→ Requirement
The entries that follow include a run beginning at the line with "-- ==== Sys2Proof/Machine/Bcdu.lean" and ending at the line with "def unpackOp (d"; restate that run word for word and leave the rest out.

→ Task material
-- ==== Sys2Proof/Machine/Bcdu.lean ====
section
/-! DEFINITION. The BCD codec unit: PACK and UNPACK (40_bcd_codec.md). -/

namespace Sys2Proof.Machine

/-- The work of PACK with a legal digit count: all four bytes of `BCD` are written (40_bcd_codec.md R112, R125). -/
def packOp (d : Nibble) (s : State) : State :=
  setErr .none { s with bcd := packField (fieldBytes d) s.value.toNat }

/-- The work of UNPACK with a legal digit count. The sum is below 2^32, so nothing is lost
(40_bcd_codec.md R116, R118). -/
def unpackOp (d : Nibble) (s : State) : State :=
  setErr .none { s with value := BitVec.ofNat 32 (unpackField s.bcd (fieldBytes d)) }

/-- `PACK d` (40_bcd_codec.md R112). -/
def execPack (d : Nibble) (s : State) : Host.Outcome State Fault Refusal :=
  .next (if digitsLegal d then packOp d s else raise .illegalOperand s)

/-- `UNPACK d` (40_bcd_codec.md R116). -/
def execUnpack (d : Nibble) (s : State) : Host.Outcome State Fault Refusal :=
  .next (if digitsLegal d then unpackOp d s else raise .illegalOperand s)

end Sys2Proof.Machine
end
* * *
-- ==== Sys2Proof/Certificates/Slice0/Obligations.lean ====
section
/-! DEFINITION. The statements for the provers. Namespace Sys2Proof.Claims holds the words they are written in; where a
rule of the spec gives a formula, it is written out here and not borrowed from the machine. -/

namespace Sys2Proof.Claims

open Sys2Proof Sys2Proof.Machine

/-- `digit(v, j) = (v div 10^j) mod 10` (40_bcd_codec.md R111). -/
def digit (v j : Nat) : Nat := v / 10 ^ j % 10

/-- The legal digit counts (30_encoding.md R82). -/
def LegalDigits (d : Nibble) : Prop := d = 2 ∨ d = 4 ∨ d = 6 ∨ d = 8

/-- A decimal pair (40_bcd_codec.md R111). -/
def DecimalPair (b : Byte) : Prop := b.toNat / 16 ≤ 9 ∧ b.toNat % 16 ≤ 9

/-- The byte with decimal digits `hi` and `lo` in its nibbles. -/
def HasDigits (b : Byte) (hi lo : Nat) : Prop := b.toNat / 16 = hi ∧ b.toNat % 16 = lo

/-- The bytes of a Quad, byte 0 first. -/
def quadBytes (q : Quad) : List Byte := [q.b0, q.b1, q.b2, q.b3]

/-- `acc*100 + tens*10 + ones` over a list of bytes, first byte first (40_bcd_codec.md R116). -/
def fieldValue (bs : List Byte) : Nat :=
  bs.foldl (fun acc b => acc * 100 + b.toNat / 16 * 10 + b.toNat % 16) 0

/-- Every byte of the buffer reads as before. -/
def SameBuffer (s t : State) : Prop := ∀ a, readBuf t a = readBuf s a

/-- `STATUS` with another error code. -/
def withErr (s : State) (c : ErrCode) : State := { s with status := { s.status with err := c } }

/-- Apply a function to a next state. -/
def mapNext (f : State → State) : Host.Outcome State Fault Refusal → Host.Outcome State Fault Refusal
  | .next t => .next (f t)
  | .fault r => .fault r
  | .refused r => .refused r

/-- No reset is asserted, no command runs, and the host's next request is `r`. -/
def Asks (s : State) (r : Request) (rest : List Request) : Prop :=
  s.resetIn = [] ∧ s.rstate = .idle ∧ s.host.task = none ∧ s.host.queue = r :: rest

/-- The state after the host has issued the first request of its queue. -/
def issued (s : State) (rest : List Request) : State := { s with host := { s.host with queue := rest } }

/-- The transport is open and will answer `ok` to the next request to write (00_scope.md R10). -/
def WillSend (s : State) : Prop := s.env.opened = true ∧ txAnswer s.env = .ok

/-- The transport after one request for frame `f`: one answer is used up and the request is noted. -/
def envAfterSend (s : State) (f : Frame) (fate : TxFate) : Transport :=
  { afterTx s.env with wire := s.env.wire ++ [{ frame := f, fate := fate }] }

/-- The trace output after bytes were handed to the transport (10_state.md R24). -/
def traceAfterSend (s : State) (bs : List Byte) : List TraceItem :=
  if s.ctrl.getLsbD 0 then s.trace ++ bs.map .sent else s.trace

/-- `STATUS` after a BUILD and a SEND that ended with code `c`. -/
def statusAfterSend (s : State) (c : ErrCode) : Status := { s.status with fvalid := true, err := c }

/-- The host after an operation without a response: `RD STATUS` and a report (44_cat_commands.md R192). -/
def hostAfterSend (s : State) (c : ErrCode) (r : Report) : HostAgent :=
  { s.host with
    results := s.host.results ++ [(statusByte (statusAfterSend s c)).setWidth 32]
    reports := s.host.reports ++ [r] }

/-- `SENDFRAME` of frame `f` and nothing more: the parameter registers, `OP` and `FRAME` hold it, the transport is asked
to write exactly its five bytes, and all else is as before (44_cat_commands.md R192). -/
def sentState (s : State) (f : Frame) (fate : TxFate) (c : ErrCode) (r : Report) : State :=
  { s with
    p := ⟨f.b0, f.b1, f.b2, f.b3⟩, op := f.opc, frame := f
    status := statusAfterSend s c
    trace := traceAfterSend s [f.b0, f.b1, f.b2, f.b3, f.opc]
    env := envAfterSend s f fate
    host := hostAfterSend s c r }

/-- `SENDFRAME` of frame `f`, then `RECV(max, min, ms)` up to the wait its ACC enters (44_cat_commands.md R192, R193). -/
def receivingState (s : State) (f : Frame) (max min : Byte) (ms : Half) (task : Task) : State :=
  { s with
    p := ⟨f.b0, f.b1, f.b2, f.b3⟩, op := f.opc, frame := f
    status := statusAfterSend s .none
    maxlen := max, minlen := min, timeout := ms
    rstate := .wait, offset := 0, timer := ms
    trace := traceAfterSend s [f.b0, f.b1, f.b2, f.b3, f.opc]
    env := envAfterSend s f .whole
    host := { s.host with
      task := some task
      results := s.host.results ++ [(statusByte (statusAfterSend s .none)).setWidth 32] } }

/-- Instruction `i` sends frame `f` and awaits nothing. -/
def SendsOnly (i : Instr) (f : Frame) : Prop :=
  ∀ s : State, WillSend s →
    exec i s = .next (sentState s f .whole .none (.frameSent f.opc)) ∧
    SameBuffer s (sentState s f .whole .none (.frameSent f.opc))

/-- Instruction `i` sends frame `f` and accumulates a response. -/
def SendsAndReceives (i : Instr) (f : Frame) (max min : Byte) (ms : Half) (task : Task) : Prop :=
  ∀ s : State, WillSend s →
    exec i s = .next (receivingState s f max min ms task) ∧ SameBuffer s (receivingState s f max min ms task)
...
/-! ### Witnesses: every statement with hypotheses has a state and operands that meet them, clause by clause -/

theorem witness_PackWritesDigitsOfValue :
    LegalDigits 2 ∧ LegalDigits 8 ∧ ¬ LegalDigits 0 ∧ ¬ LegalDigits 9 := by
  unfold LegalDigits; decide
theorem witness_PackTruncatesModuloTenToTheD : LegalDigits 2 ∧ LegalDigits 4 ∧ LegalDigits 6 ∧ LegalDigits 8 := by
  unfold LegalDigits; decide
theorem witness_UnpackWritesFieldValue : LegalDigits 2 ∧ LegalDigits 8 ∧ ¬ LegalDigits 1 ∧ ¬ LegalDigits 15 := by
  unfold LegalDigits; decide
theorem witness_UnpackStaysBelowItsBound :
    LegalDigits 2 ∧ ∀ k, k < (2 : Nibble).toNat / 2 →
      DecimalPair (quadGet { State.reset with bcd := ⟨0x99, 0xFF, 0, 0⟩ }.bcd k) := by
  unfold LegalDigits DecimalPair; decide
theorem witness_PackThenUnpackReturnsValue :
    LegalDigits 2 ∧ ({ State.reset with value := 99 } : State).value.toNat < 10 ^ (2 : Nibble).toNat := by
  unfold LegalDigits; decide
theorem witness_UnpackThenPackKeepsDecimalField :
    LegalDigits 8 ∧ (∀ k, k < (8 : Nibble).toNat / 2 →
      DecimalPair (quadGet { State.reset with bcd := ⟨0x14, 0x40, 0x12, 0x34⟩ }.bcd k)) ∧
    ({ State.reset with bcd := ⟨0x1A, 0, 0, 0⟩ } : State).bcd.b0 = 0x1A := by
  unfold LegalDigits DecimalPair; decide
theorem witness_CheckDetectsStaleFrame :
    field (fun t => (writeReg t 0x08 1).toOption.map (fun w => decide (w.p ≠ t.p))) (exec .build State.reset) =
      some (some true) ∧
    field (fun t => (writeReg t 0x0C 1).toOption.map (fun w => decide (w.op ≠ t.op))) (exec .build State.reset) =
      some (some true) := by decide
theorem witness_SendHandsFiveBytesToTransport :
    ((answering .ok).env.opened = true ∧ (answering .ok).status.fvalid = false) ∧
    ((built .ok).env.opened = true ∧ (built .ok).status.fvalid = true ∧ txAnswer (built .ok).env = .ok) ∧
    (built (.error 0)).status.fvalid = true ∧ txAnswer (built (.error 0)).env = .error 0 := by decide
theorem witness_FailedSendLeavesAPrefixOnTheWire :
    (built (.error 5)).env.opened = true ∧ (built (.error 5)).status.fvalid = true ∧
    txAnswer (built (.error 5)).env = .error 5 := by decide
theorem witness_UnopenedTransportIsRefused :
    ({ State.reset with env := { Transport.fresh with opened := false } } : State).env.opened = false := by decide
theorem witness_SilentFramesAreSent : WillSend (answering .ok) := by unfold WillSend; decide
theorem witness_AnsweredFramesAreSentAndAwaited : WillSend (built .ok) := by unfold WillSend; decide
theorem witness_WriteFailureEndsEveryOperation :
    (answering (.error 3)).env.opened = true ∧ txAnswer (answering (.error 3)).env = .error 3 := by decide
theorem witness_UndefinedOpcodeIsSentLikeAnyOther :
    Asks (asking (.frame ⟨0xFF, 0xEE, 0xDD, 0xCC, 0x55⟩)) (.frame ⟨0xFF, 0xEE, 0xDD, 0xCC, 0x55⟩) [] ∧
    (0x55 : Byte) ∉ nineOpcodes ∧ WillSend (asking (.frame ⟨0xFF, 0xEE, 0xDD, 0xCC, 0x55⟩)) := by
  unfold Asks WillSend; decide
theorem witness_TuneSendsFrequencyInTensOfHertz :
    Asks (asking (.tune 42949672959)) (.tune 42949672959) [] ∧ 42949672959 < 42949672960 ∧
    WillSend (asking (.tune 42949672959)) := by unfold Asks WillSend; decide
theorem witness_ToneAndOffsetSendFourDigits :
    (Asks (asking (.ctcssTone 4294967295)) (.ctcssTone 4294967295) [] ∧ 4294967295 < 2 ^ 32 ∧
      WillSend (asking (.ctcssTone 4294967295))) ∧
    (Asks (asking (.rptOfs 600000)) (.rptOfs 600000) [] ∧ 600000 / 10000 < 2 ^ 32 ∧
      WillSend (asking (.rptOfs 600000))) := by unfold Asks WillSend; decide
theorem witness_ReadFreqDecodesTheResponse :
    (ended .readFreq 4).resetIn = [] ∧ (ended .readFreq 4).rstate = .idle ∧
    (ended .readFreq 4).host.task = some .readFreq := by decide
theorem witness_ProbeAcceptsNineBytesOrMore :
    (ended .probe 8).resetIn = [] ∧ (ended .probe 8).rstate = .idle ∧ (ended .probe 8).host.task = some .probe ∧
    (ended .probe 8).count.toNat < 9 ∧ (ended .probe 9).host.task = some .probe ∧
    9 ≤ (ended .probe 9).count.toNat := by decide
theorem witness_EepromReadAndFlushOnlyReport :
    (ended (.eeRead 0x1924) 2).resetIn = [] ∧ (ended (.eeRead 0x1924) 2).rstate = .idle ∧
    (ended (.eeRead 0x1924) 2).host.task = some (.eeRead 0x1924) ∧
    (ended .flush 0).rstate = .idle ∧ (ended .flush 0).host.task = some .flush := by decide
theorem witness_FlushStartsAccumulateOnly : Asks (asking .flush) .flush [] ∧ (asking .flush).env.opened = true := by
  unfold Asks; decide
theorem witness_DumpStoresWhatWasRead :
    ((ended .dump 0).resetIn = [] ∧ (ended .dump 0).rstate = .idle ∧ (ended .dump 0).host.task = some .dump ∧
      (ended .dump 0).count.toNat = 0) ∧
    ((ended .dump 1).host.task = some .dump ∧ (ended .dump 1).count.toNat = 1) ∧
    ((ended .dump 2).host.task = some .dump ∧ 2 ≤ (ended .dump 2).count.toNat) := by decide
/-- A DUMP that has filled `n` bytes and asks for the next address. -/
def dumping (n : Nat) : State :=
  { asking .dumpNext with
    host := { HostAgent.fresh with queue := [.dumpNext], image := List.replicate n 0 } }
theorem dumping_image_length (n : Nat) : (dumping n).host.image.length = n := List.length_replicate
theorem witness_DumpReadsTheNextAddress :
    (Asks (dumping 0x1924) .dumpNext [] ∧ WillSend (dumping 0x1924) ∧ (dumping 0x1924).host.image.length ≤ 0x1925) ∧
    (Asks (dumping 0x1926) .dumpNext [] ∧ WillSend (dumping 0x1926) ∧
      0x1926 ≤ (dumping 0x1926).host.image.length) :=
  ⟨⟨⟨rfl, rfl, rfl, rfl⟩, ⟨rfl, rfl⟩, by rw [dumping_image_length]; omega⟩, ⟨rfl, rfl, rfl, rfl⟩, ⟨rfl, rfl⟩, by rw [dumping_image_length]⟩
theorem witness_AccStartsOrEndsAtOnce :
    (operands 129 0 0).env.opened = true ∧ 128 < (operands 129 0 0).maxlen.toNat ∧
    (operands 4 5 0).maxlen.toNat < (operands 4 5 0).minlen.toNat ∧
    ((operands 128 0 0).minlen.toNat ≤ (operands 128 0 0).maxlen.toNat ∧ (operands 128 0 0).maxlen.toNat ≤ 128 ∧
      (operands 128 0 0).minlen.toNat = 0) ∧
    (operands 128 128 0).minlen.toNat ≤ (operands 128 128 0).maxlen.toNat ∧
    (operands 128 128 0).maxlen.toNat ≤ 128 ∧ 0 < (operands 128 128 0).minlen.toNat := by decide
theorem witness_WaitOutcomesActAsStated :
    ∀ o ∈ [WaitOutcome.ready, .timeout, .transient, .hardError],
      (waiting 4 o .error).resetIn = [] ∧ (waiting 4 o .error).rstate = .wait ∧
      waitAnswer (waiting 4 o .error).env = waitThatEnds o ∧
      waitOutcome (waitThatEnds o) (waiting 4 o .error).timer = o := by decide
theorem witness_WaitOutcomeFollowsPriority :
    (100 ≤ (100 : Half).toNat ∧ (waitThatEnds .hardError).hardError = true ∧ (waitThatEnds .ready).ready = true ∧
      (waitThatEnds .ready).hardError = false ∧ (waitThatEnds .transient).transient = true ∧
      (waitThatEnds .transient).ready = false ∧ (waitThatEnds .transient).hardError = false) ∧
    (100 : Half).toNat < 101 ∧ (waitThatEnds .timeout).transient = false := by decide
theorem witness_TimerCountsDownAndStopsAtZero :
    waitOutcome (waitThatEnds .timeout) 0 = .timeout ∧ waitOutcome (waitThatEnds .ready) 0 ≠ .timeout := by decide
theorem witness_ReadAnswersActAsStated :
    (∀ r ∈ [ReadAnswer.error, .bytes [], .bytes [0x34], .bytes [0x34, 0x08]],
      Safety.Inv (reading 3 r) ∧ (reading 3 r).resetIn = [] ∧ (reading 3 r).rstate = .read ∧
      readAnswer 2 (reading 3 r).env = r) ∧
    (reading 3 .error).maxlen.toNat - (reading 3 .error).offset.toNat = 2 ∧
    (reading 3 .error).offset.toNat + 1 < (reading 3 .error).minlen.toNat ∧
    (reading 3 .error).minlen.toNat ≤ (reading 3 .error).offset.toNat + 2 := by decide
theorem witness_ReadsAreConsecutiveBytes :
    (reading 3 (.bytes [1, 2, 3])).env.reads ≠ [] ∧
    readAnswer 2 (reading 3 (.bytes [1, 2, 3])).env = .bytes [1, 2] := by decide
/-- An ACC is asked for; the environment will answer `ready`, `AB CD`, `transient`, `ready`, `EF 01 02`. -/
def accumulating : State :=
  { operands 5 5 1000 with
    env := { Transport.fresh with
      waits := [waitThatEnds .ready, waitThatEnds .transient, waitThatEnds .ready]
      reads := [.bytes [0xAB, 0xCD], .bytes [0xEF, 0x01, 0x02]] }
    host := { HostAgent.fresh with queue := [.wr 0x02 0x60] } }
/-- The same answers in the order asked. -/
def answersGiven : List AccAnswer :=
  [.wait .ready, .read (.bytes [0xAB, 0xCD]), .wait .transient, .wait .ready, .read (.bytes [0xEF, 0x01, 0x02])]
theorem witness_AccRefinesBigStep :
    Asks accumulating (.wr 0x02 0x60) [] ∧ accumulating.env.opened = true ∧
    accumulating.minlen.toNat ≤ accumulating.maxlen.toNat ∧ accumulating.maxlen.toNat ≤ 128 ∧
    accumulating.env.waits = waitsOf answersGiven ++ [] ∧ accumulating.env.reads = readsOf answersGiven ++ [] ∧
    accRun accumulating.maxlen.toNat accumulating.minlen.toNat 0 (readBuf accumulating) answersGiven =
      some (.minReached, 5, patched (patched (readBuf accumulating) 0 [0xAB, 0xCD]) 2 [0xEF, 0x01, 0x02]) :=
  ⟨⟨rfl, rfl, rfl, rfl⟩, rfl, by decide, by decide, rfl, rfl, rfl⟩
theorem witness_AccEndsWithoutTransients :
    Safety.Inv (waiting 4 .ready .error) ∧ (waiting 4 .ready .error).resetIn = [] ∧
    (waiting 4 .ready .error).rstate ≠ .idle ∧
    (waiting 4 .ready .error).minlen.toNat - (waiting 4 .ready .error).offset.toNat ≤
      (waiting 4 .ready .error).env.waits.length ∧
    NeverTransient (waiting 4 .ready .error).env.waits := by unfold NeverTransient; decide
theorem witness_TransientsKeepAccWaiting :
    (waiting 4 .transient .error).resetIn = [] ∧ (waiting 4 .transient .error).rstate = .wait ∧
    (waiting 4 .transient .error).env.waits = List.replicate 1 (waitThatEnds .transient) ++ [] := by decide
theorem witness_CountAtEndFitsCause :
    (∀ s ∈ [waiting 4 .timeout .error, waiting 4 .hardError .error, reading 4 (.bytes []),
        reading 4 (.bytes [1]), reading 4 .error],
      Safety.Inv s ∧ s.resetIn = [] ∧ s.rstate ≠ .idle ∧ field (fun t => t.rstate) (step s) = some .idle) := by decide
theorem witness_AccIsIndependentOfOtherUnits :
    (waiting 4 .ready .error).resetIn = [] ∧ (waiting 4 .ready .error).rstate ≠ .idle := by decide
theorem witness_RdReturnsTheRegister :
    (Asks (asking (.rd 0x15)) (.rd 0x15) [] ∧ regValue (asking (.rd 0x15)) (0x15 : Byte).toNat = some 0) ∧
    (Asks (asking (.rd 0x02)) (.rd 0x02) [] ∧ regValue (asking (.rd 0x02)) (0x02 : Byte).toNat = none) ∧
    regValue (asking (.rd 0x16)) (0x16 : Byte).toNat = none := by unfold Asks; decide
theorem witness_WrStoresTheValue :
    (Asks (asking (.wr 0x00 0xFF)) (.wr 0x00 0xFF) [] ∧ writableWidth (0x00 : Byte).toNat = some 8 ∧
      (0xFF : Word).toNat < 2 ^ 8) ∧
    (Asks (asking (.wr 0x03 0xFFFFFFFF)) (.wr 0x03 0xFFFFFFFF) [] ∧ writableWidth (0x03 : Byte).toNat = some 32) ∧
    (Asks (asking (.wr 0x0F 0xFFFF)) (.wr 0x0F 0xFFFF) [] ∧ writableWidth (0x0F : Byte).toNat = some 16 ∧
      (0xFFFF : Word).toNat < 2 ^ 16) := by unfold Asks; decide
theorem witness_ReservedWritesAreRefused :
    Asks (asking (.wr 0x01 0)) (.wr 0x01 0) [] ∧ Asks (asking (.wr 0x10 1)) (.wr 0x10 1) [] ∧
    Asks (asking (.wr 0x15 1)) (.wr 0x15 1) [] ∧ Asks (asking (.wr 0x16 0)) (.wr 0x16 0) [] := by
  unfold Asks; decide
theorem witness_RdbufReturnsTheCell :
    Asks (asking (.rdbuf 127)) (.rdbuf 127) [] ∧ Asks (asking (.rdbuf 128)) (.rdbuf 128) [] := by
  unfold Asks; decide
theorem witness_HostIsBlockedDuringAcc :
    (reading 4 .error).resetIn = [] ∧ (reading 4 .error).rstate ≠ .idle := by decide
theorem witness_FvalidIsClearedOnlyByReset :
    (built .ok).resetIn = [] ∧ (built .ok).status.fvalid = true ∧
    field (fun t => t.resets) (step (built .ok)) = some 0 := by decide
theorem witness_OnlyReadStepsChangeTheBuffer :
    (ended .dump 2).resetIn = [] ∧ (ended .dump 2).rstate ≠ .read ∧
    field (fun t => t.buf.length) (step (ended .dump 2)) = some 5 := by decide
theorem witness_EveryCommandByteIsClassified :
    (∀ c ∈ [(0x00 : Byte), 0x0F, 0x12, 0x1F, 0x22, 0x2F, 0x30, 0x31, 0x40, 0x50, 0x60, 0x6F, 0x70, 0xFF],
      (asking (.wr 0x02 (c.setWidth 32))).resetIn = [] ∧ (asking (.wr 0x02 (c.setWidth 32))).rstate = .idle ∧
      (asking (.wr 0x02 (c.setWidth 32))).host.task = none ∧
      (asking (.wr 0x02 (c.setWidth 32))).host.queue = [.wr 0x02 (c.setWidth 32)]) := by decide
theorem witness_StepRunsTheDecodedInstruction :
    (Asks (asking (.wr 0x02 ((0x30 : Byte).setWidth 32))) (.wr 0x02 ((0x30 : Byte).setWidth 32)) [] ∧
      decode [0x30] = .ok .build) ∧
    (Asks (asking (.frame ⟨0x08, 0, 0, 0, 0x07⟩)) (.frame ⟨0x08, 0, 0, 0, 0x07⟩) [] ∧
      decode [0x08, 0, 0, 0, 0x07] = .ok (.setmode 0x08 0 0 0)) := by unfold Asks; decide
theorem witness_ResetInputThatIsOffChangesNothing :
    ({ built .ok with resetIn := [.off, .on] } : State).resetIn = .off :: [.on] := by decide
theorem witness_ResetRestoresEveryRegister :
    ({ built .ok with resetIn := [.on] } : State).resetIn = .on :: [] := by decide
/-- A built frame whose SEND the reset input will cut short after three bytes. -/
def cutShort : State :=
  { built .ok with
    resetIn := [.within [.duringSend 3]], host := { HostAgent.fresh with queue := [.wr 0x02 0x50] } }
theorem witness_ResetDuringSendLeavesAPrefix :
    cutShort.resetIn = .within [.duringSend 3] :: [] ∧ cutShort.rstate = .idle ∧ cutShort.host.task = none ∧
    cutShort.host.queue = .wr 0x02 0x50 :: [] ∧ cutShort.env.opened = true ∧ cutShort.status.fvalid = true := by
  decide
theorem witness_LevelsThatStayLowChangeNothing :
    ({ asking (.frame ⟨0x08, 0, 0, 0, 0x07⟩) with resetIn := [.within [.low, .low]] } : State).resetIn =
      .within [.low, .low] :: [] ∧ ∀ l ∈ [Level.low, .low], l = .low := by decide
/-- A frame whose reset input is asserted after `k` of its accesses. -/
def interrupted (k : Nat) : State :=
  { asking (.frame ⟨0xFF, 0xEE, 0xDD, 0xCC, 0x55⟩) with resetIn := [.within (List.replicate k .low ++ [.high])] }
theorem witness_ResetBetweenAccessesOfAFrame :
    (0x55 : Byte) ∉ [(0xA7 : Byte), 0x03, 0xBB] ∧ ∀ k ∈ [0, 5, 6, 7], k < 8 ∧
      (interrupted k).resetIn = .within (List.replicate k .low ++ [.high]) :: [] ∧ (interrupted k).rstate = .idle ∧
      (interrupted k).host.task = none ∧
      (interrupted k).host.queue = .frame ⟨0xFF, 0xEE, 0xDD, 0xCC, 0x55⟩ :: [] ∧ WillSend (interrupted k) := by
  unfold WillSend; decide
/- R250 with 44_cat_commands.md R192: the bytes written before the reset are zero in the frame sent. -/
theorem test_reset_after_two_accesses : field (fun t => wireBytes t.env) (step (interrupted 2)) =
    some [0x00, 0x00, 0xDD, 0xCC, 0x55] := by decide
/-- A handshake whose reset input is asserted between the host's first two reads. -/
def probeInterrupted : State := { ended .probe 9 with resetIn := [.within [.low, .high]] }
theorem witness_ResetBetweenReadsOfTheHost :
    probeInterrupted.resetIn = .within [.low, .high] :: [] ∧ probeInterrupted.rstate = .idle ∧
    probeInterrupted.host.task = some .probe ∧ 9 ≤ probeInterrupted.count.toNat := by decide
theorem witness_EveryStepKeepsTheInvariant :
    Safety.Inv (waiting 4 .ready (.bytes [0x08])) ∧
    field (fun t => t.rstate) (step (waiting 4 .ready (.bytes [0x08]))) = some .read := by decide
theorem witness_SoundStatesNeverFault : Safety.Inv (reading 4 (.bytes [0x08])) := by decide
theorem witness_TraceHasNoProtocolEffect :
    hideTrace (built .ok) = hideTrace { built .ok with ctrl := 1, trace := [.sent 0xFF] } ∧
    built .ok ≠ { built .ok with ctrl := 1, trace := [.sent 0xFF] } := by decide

→ Result of this exercise
-- ==== Sys2Proof/Machine/Bcdu.lean ====
section
/-! DEFINITION. The BCD codec unit: PACK and UNPACK (40_bcd_codec.md). -/

namespace Sys2Proof.Machine

/-- The work of PACK with a legal digit count: all four bytes of `BCD` are written (40_bcd_codec.md R112, R125). -/
def packOp (d : Nibble) (s : State) : State :=
  setErr .none { s with bcd := packField (fieldBytes d) s.value.toNat }

/-- The work of UNPACK with a legal digit count. The sum is below 2^32, so nothing is lost
(40_bcd_codec.md R116, R118). -/
def unpackOp (d : Nibble) (s : State) : State :=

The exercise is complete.